**ASSIGNMENT**
Search the entries below for the string "function" and copy the lines that hold it.

**INFORMATION**
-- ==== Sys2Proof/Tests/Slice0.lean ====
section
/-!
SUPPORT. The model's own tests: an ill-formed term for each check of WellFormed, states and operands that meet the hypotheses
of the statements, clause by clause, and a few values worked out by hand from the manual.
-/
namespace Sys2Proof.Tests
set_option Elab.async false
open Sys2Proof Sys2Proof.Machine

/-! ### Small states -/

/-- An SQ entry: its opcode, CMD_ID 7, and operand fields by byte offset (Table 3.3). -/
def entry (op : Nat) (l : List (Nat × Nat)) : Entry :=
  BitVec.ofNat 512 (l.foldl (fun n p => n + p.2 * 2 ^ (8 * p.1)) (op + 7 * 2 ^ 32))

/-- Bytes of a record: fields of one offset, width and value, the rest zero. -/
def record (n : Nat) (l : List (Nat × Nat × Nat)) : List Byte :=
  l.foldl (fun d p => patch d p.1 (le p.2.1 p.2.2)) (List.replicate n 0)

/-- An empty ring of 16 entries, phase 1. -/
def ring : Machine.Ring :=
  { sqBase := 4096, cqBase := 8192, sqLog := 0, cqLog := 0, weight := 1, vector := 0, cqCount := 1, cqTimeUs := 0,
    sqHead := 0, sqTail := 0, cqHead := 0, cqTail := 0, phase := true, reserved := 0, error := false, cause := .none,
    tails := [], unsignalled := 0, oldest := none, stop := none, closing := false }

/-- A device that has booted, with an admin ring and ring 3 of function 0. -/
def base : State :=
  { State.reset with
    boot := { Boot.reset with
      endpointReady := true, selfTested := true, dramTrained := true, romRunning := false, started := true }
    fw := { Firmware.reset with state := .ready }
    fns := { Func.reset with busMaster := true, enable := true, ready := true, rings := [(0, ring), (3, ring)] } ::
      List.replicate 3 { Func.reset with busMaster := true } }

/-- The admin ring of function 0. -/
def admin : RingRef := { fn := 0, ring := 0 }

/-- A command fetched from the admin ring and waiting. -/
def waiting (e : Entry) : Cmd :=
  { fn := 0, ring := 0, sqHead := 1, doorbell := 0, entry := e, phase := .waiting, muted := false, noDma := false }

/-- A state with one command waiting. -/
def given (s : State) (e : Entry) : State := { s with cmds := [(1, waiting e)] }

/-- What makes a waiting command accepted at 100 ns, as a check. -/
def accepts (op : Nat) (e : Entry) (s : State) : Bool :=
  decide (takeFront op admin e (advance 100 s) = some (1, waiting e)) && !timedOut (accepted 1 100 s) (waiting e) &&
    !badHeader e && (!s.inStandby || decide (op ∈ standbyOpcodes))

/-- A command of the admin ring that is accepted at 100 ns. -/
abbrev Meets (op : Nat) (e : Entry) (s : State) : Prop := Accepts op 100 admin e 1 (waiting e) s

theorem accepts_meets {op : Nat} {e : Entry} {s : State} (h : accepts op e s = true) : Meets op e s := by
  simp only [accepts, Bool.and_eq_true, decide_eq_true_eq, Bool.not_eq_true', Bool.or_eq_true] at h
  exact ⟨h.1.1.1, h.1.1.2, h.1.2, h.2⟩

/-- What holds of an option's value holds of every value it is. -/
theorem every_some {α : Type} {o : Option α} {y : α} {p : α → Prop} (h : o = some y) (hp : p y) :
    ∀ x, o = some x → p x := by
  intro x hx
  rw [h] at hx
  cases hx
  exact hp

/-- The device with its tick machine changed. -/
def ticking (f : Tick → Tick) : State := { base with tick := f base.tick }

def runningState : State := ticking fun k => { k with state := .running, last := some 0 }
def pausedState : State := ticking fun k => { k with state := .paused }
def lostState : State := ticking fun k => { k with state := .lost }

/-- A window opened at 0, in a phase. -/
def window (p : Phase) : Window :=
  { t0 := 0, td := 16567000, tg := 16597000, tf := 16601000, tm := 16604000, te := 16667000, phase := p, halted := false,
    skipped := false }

**TASK ANSWER**
/-- A device that has booted, with an admin ring and ring 3 of function 0. -/
/-- The admin ring of function 0. -/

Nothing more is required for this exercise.